Our financial plan and our taxes – Today in British Columbia

By Councilor Arnold DeBoon, Town of Creston

“Our financial plan and our taxes”

Each year, council is required to adopt a five-year financial plan for the town of Creston in order to establish the annual municipal budget. As a board, that means numerous meetings to set strategic priorities, review overall budget and operating budgets, evaluate the current five-year financial plan, and make decisions on new initiatives, one-time projects, and capital projects. .

The budget process is open to anyone to attend and participate. In recent years, the public has been able to physically attend budget meetings. However, things were a little different for the 2021 budget process, due to restrictions on in-person gatherings in the wake of the pandemic, with the public participating virtually through the Webex platform.

The results of these meetings form our annual municipal budget. All of this information is contained in a 134-page budget booklet which is available on our website at creston.ca/2291/Budget. This article is my attempt to summarize this booklet for your information.

The council has a strategic business plan that focuses on community safety, livability, economic health and service excellence that we developed in early 2020, and established our top five priorities for next 12 to 24 months to guide our decision-making.
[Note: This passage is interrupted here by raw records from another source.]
theorem State.exToken_only {w : List Fld} {s u : State} (h : Only w s u) (x1 : BitVec 12) (x2 : Word) (x3 : Nat) (x4 : Nat) (x5 : List (List Byte))
    (hs : Fld.sub [.gst, .chans, .fdw, .hoopNet, .ports, .colls, .stakes, .exc, .vc0] w = true := by decide) : Only w s (State.exToken u x1 x2 x3 x4 x5) := by
  unfold State.exToken
  repeat' first
    | with_reducible assumption
    | with_reducible apply Only.foldl
    | with_reducible apply State.exDeliver_only
    | with_reducible apply State.exCount_only
    | with_reducible apply State.onEx_only
    | (with_reducible refine Only.ite (fun _ => ?_) (fun _ => ?_))
    | split
    | exact Fld.sub_trans (by decide) hs
    | intro _
    | dsimp only

theorem State.exList_only {w : List Fld} {s u : State} (h : Only w s u) (x1 : BitVec 12) (x2 : Word) (x3 : Nat) (x4 : List Byte)
    (hs : Fld.sub [.gst, .chans, .fdw, .hoopNet, .ports, .colls, .stakes, .exc, .vc0] w = true := by decide) : Only w s (State.exList u x1 x2 x3 x4) := by
  unfold State.exList
  repeat' first
    | with_reducible assumption
    | with_reducible apply Only.foldl
    | with_reducible apply State.exToken_only
    | with_reducible apply State.exTerm_only
    | with_reducible apply State.exEarly_only
    | with_reducible apply State.onEx_only
    | (with_reducible refine Only.ite (fun _ => ?_) (fun _ => ?_))
    | split
    | exact Fld.sub_trans (by decide) hs
    | intro _
    | dsimp only

theorem State.exHeader_only {w : List Fld} {s u : State} (h : Only w s u) (x1 : BitVec 12) (x2 : Word) (x3 : Nat) (x4 : List Byte)
    (hs : Fld.sub [.gst, .chans, .fdw, .hoopNet, .ports, .colls, .stakes, .exc, .vc0] w = true := by decide) : Only w s (State.exHeader u x1 x2 x3 x4) := by
  unfold State.exHeader
  repeat' first
    | with_reducible assumption
    | with_reducible apply Only.foldl
    | with_reducible apply State.exList_only
    | with_reducible apply State.exFin_only
    | with_reducible apply State.exEarly_only
    | with_reducible apply State.onEx_only
    | with_reducible apply State.exMismatch_only
    | with_reducible apply State.exCorrupt_only
    | (with_reducible refine Only.ite (fun _ => ?_) (fun _ => ?_))
    | split
    | exact Fld.sub_trans (by decide) hs
    | intro _
    | dsimp only

theorem State.exOsilt_only {w : List Fld} {s u : State} (h : Only w s u) (x1 : BitVec 12) (x2 : Word) (x3 : Nat)
    (hs : Fld.sub [.colls] w = true := by decide) : Only w s (State.exOsilt u x1 x2 x3) := by
  unfold State.exOsilt
  repeat' first
    | with_reducible assumption
    | with_reducible apply Only.foldl
    | with_reducible apply State.onColl_only
    | (with_reducible refine Only.ite (fun _ => ?_) (fun _ => ?_))
    | split
    | exact Fld.sub_trans (by decide) hs
    | intro _
    | dsimp only

theorem State.exResidue_only {w : List Fld} {s u : State} (h : Only w s u) (x1 : Coll) (x2 : Nat) (x3 : Nat) (x4 : Nat) (x5 : Nat)
    (hs : Fld.sub [.gst, .colls, .stakes, .vc0] w = true := by decide) : Only w s (State.exResidue u x1 x2 x3 x4 x5) := by
  unfold State.exResidue
  repeat' first
    | with_reducible assumption
    | with_reducible apply Only.foldl
    | with_reducible apply State.residue_only
    | (with_reducible refine Only.ite (fun _ => ?_) (fun _ => ?_))
    | split
    | exact Fld.sub_trans (by decide) hs
    | intro _
    | dsimp only

theorem State.exSendWale_only {w : List Fld} {s u : State} (h : Only w s u) (x1 : BitVec 12) (x2 : Word) (x3 : Nat) (x4 : Nat) (x5 : Nat × List Byte)
    (hs : Fld.sub [.gst, .colls, .stakes, .vc0] w = true := by decide) : Only w s (State.exSendWale u x1 x2 x3 x4 x5) := by
  unfold State.exSendWale
  repeat' first
    | with_reducible assumption
    | with_reducible apply Only.foldl
    | with_reducible apply State.orFail_only
    | with_reducible apply State.onColl_only
    | (with_reducible refine Only.ite (fun _ => ?_) (fun _ => ?_))
    | split
    | exact True.intro
    | with_reducible apply State.sendSeg_only
    | (refine Sent.Only.ok (State.sendSeg_only ?_ _ _ _ _ _ _ _ _ _ _ ?_) (by assumption))
    | exact Fld.sub_trans (by decide) hs
    | intro _
    | dsimp only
As part of the 2021 budget process, we have proposed a moderate tax increase of 2.9% for this year.

This is intended to keep pace with inflation to maintain current service levels, infrastructure management reserve funding, fire station debt service and improve service levels where possible. Municipal taxation represents 55% of the total property tax bill for the Town of Creston. The remaining 45% is either set by the province, the Regional District of Central Kootenay (RDCK), the hospital district, BC Assessment and the Municipal Finance Authority.

I encourage you to read the city’s budget documents so you can see for yourself everything that goes into the annual city budget. Information about attending future budget meetings or any council meeting is available by accessing meeting agendas on our city’s website.

When we receive our property tax notices, the burning question is always, “How do we compare to other communities?” Overall, the property tax burden for a taxpayer in the Town of Creston approximates the provincial average. Out of 162 municipalities, Creston ranks approximately 85th on the list. Creston has the third lowest total residential property taxes and charges among seven Kootenay municipalities with populations over 5,000.

Comparisons are based on the average estimated value of homes in each community. For example, if you wanted to move to Fernie and replace your average appraised home in Creston worth $266,830, you would need to buy a home with an average appraised value of $569,308. Total property taxes would go from $2,799 in Creston to $3,978 in Fernie. If your house in Creston is worth twice the average estimated value of a house in town, you pay double the total property taxes. This formula is applied to all residential properties in British Columbia.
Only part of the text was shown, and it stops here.